[Task] Only the lines from the beginning of the data below through the line containing "whose valid window ends the scan. -/" belong in the response, each copied exactly.

Data records:
--- START ---
/-! ### The statements -/

/-- Settles O41: the induction over the shifts. -/
theorem windowAfterShiftsIsTheStreamAtOffset : Obligations.WindowAfterShiftsIsTheStreamAtOffset := by
  intro x s k rest hp ha hlen hk hv
  have hrest := drop_okAnswers ha
  subst hrest
  exact ⟨_, startThen_idle hp, moves_scanning (getElem?_okAnswers ha) hlen hk hv⟩

/-- Settles O38: the state after `k` shifts, whose valid window ends the scan. -/
theorem rdscanReturnsTheFirstValidWindow : Obligations.RdscanReturnsTheFirstValidWindow := by
  intro x s k rest hp ha hlen hk hv hvalid
  have hrest := drop_okAnswers ha
  subst hrest
  have hscan := moves_scanning (x := x) (getElem?_okAnswers ha) hlen hk hv
  refine ⟨_, startThen_idle hp,
    (moves_scanning_end hscan (moved_scanning_valid hlen hvalid)).trans (congrArg _ ?_)⟩
  have hres : (scanning x s k).buf.take (recordLen s.cfg) = windowAt s.cfg s.inbound k :=
    window_scanning hlen
  have hend : finish .ok (scanning x s k) =
      { scanning x s k with
        status := .ok, done := true, phase := .idle, resLen := recordLen s.cfg
        res := some ((scanning x s k).buf.take (recordLen s.cfg)) } := rfl
  rw [hend, hres]
  rfl

/-- Settles O39: the state after the last permitted shift, whose invalid window ends the scan. -/
theorem rdscanStopsAtTheBound : Obligations.RdscanStopsAtTheBound := by
  intro x s rest hp ha hlen hv
  have hrest := drop_okAnswers ha
  subst hrest
  have hscan := moves_scanning (x := x) (getElem?_okAnswers ha) hlen le_rfl
    fun j hj => hv j (Nat.le_of_lt hj)
  exact ⟨_, startThen_idle hp,
    moves_scanning_end hscan (moved_scanning_bound hlen (hv _ le_rfl) rfl)⟩

/-- Settles O40: the state after `f` shifts asks for a byte, and that read fails. -/
theorem rdscanRefillFailureEndsIt : Obligations.RdscanRefillFailureEndsIt := by
  intro x s f rest hp ha hlen hf hv
  have hleft : (scanning x s f).answers = .fail :: rest := drop_okAnswers ha
  have hscan := moves_scanning (x := x) (getElem?_okAnswers ha) hlen (Nat.le_of_lt hf)
    fun j hj => hv j (Nat.le_of_lt hj)
  have hask := moves_scanning_end hscan (moved_scanning_invalid hlen (hv f le_rfl) hf)
  have hfail : Moved (toPhase .refill (scanning x s f)) _ :=
    .unshifted rfl rfl (by rw [toPhase_answers, hleft]; rfl)
  refine ⟨_, drawUpTo 1 s, drawUpTo_le 1 s, startThen_idle hp,
    (moves_add hask).trans ((hfail.moves_succ 0).trans (congrArg _ ?_))⟩
  rw [finish_error (st := .scanRead) nofun]
  have hdrop : ((scanning x s f).inbound).drop (drawUpTo 1 s) =
      s.inbound.drop (recordLen s.cfg + f + drawUpTo 1 s) := List.drop_drop
  have hlength : (scanning x s f).inbound.length = s.inbound.length - (recordLen s.cfg + f) :=
    List.length_drop
  have htail : (scanning x s f).answers.tail = rest := by rw [hleft]; rfl
  rw [← hdrop, ← hlength, ← htail]
  rfl

/-- Settles O42: the case of one shift. -/
theorem oneGarbageByteCostsOneShift : Obligations.OneGarbageByteCostsOneShift := by
  intro x s g record after rest hp ha hmax hlen hin hvalid hinvalid
  have hw0 : windowAt s.cfg s.inbound 0 = (g :: record).take (recordLen s.cfg) := by
    rw [windowAt, hin, List.drop_zero, ← List.cons_append,
      List.take_append_of_le_length (by rw [List.length_cons]; omega)]
  have hw1 : windowAt s.cfg s.inbound 1 = record := by
    rw [windowAt, hin, List.drop_one, List.tail_cons, List.take_left' hlen]
  have hafter : s.inbound.drop (recordLen s.cfg + 1) = after := by
    rw [hin, List.drop_succ_cons, List.drop_left' hlen]
  obtain ⟨u, hexec, hmoves⟩ := rdscanReturnsTheFirstValidWindow x s 1 rest hp ha
    (by simp [hin]; omega) hmax
    (fun j hj => by
      obtain rfl : j = 0 := by omega
      rwa [validAt, hw0])
    (by rwa [validAt, hw1])
  exact ⟨u, _, hexec, hmoves, rfl, rfl, congrArg some hw1, rfl, rfl, hafter⟩

/-- A window of zeros has the right checksum, and the wrong sync bits. -/
theorem zeros_checks (cfg : Config) :
    scanChkOk cfg.scanLayout (List.replicate (recordLen cfg) 0#8) = true ∧
    scanValid cfg.scanLayout (List.replicate (recordLen cfg) 0#8) = false := by
  cases hl : cfg.scanLayout <;> simp only [recordLen, hl] <;> decide

/-- Settles O43: every window of the line is one of zeros. -/
theorem silentLineExhaustsTheBound : Obligations.SilentLineExhaustsTheBound := by
  intro x s m hp ha hin
  have hw : ∀ j ≤ s.cfg.maxShifts,
      windowAt s.cfg s.inbound j = List.replicate (recordLen s.cfg) 0#8 := by
    intro j hj
    rw [windowAt, hin, List.drop_replicate, List.take_replicate, Nat.min_eq_left (by omega)]
  obtain ⟨hchk, hvalid⟩ := zeros_checks s.cfg
  obtain ⟨u, hexec, hmoves⟩ := rdscanStopsAtTheBound x s [] hp (by rw [ha, List.append_nil])
    (by rw [hin, List.length_replicate]; omega) (fun j hj => by rwa [validAt, hw j hj])
  refine ⟨by rwa [hw 0 (Nat.zero_le _)], u, _, hexec, hmoves, rfl, rfl, rfl, rfl, rfl, ?_⟩
  rw [hin, List.drop_replicate, List.length_replicate]
  omega

end Sys2Proof.Machine
end

section
/-! Waiting and ending (rules R175, R245, R272, R280): how many moves an operation still has, that it ends
when the transport answers, and that answers and bytes which arrive later change nothing. -/

namespace Sys2Proof.Machine

/-! ### How many moves are left -/

/-- The moves that an operation still has at most (rule R165). -/
def movesLeft (s : State) : Nat :=
  match s.phase with
  | .idle => 0
  | .write => 1
  | .fill => 2 * s.cfg.maxShifts + 2
  | .check => 2 * (s.cfg.maxShifts - s.shifts) + 1
  | .refill => 2 * (s.cfg.maxShifts - s.shifts)

/-- A framer that can move has fewer moves left after it. -/
theorem Moved.movesLeft_lt {s t : State} (m : Moved s t) (h : Orderly s) (hm : canMove s = true) :
    movesLeft t < movesLeft s := by
  cases m with
  | stays _ still => cases still.symm.trans hm
  | unwritten hp | written hp | unfilled hp | checked hp => simp [movesLeft, hp]
  | filled hp =>
    rw [afterFill_eq]
    simp only [movesLeft, hp, toPhase_phase, toPhase_cfg, setBuf_cfg, takenRead_cfg]
    omega
  | asked hp => simp [movesLeft, hp]
  | unshifted hp =>
    have hlt := h.refillBound hp
    simp [movesLeft, hp]
    omega
  | shifted hp =>
    have hlt := h.refillBound hp
    simp [movesLeft, hp]
    omega

/-- A framer that can not move stays as it is under any number of moves. -/
theorem moves_still {s : State} (h : Orderly s) (still : canMove s = false) (n : Nat) :
    moves n s = .next s :=
  moves_fixed (Moved.stays h.phaseFit still).resume_eq

/-- After as many moves as an operation has, it can not move. -/
theorem exists_moves_still {n : Nat} {s : State} (h : Orderly s) (hn : movesLeft s ≤ n) :
    ∃ t, moves n s = .next t ∧ Orderly t ∧ canMove t = false := by
  induction n generalizing s with
  | zero =>
    refine ⟨s, rfl, h, Bool.eq_false_iff.mpr fun hm => ?_⟩
    obtain ⟨t, m, -⟩ := exists_moved h.phaseFit
    have hlt := m.movesLeft_lt h hm
    omega
  | succ n ih =>
    cases hm : canMove s with
    | false => exact ⟨s, moves_still h hm _, h, hm⟩
    | true =>
      obtain ⟨v, m, -⟩ := exists_moved h.phaseFit
      have hlt := m.movesLeft_lt h hm
      obtain ⟨t, ht, hlast⟩ := ih (h.keep s v m) (by omega)
      exact ⟨t, (m.moves_succ n).trans ht, hlast⟩

/-- More moves than an operation has change nothing. -/
theorem moves_eq_of_movesLeft_le {m n : Nat} {s : State} (h : Orderly s) (hm : movesLeft s ≤ m)
    (hn : m ≤ n) : moves n s = moves m s := by
  obtain ⟨t, ht, horder, still⟩ := exists_moves_still h hm
  obtain ⟨d, rfl⟩ := Nat.exists_eq_add_of_le hn
  rw [moves_add ht, moves_still horder still, ht]

/-- An operation has at most the moves that `operate` makes. -/
theorem movesLeft_started (op : OpSel) (x : Operands) (s : State) :
    movesLeft (started op x s) ≤ 2 * s.cfg.maxShifts + 2 := by
  cases op <;> simp [movesLeft, firstPhase]

/-! ### A transport that answers every transaction -/

/-- The answers and bytes for all the transactions that are left are there; an ended operation is done. -/
def Supplied (s : State) : Prop :=
  match s.phase with
  | .idle => s.done = true
  | .write => 1 ≤ s.answers.length
  | .fill => s.cfg.maxShifts + 1 ≤ s.answers.length ∧
      bufLen s.cfg + s.cfg.maxShifts ≤ s.inbound.length
  | .check | .refill => s.cfg.maxShifts - s.shifts ≤ s.answers.length ∧
      s.cfg.maxShifts - s.shifts ≤ s.inbound.length

/-- Every move leaves the supply for those after it. -/
theorem Supplied.keep {s t : State} (h : Supplied s) (m : Moved s t) : Supplied t := by
  cases m with
  | stays => exact h
  | filled hp hop =>
    have hfit := readLen_le_bufLen hop
    rw [afterFill_eq]
    simp only [Supplied, hp] at h
    simp [Supplied]
    omega
  | asked hp => simpa [Supplied, hp] using h
  | shifted hp =>
    simp only [Supplied, hp] at h
    simp [Supplied]
    omega
  | unwritten | written | unfilled | checked | unshifted => rfl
--- END ---
[Solved exercise]
/-! ### The statements -/

/-- Settles O41: the induction over the shifts. -/
theorem windowAfterShiftsIsTheStreamAtOffset : Obligations.WindowAfterShiftsIsTheStreamAtOffset := by
  intro x s k rest hp ha hlen hk hv
  have hrest := drop_okAnswers ha
  subst hrest
  exact ⟨_, startThen_idle hp, moves_scanning (getElem?_okAnswers ha) hlen hk hv⟩

/-- Settles O38: the state after `k` shifts, whose valid window ends the scan. -/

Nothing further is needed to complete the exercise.